A philosopher’s musings about edges:
“What I have called the edge-world is not only a world composed of intricate patterns and permutations of edges; it is also a world that is itself on edge. As a consequence, each of us is pitched on a thousand edges—edges on which we shake and tremble even as we pretend to go about our lives undisturbed. Our equanimity is only skin-deep; underneath it the abysses gape open, not just at the far edge of the known world or at the base of a precipice. We are denizens of a world on edge, and we are ourselves creatures of exposed edges. This is not just a matter of being accident-prone or vulnerable as individuals. We carry risk to others, endangering their lives as well as our own. Whole populations of human beings have been decimated by their fellow humans. Many animal and bird species have been rendered extinct because of human actions in the Anthropocene. Now we are on the verge of making ourselves extinct if humanly induced climate change takes its full vengeance. There is no way to exist on earth, no alternative path, other than to follow the edges that guide us even as they expose us to risk at every turn. We must take such exposure into account, learning how to identify those edges that are likely to lead us astray: each of us exists on a perpetual visual cliff. Some edges bring us to an unwelcome fate for which we are not adequately prepared: on these I have focused in this epilogue. Instead of trying to forget them or merely regret them, we must think on them, reflecting on what they portend. Becoming wary of certain edges, we can come to trust other edges that will configure our life-worlds in ways that are both more constructive and more creative. These more auspicious edges point the way for us, incisively even if not infallibly. Thoughtfully traversed, they are able to liberate us, indicating directions with the potential to save us from our own destructive and self-destructive ventures”

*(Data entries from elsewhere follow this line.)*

-- ==== Sys2Proof/Laws/KeepsTwins.lean ====
section
/-! SUPPORT. Every operation of `Machine/Twins.lean` keeps the queue and the canonical forms. -/

set_option linter.all false
set_option Elab.async false
set_option maxHeartbeats 60000

namespace Sys2Proof.Machine

theorem Core.release_wf {k} (g : Core.wf k = true) : (Core.release k).wf = true := by
  unfold Core.release
  split
  · exact g
  · exact g

theorem State.core_wf {s : State} {c : CoreId} (h : s.sound = true) : (s.core c).wf = true := by
  cases c
  · exact State.sound.coreA h
  · exact State.sound.coreB h

theorem State.setCore_keeps {o s : State} {c : CoreId} {k : Core} (g : Keeps o s)
    (h : s.sound = true → k.wf = true) : Keeps o (s.setCore c k) := by
  refine g.trans ?_
  cases c
  · exact Keeps.record State.sound.regs State.sound.mirror h State.sound.coreB State.sound.imgA State.sound.imgB
      State.sound.maps State.sound.live State.sound.xing State.sound.chans State.sound.banks State.sound.seqs
      State.sound.timers State.sound.axes
  · exact Keeps.record State.sound.regs State.sound.mirror State.sound.coreA h State.sound.imgA State.sound.imgB
      State.sound.maps State.sound.live State.sound.xing State.sound.chans State.sound.banks State.sound.seqs
      State.sound.timers State.sound.axes

/-- A core that keeps its memory. -/
theorem State.setCore_same {o s : State} {c : CoreId} {k : Core} (q : Keeps o s) (h : (s.core c).wf = true → k.wf = true) :
    Keeps o (s.setCore c k) := State.setCore_keeps q fun g => h (State.core_wf g)

/-- A core whose memory is empty. -/
theorem State.setCore_empty {o s : State} {c : CoreId} {k : Core} (q : Keeps o s) (h : k.wf = true) :
    Keeps o (s.setCore c k) := State.setCore_keeps q fun _ => h

theorem State.setItems_keeps {st0 s c l} (hk : Keeps st0 s) : Keeps st0 (State.setItems s c l) := by
  refine hk.trans ?_; clear hk
  unfold State.setItems
  repeat' first
    | with_reducible apply Keeps.refl
    | with_reducible assumption
    | with_reducible apply State.setGate_keeps
    | ((with_reducible apply Keeps.of_snd); on_goal 1 => with_reducible assumption)
    | ((with_reducible apply Keeps.of_fst); on_goal 1 => with_reducible assumption)
    | intro _
    | split
    | dsimp -zeta only

theorem State.noteMark_keeps {st0 s c x} (hk : Keeps st0 s) : Keeps st0 (State.noteMark s c x) := by
  refine hk.trans ?_; clear hk
  unfold State.noteMark
  repeat' first
    | with_reducible apply Keeps.refl
    | with_reducible assumption
    | with_reducible apply State.setGate_keeps
    | ((with_reducible apply Keeps.of_snd); on_goal 1 => with_reducible assumption)
    | ((with_reducible apply Keeps.of_fst); on_goal 1 => with_reducible assumption)
    | intro _
    | split
    | dsimp -zeta only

Edward S. Casey: The World on Edge. Indiana University Press, 2017.
A cool breeze scatters leaves. Was it from the ridge-top?
The jagged, black edge of the island? Or
did the wafting breath arise
fifty miles east,
in the center of the dark, cold Salish Sea?
Here, now, air manifests
in gentle waves of cedar boughs,
flutters of tender huckleberry leaves,
prickly bumps on old arms.
Air and mind
focus and release in shuddering waves
like the darting squirrel
that was perfectly still a second ago.
Back and forth,
we’re eachall centered in herenow
in the bottom of the green ravine
where the I loosens and
dovetails into the forest.
Note: This poem appeared earlier this year in a slightly different version, with different photographs.
In Washington state’s Deception Pass State Park, a double loop of intersecting trails climbs in and out of a dry, coniferous forest and a deep, wet ravine. In the depths of the ravine, a massive Western redcedar tree (Thuja plicata) stands. This is the tree in the first photo and the photo below (with a person for scale). Well off the beaten path, the trail that winds down into the damp, fern-filled valley where the cedar grows is quiet. It feels remote from the built environment. Fallen trees coated with thick layers of moss from which younger trees sprout vie with ferns for the weak light that filters down through tall conifers. One can relax into the feeling of losing oneself in this forest, with only the sound of a distant raven and a nearby woodpecker punctuating the silence.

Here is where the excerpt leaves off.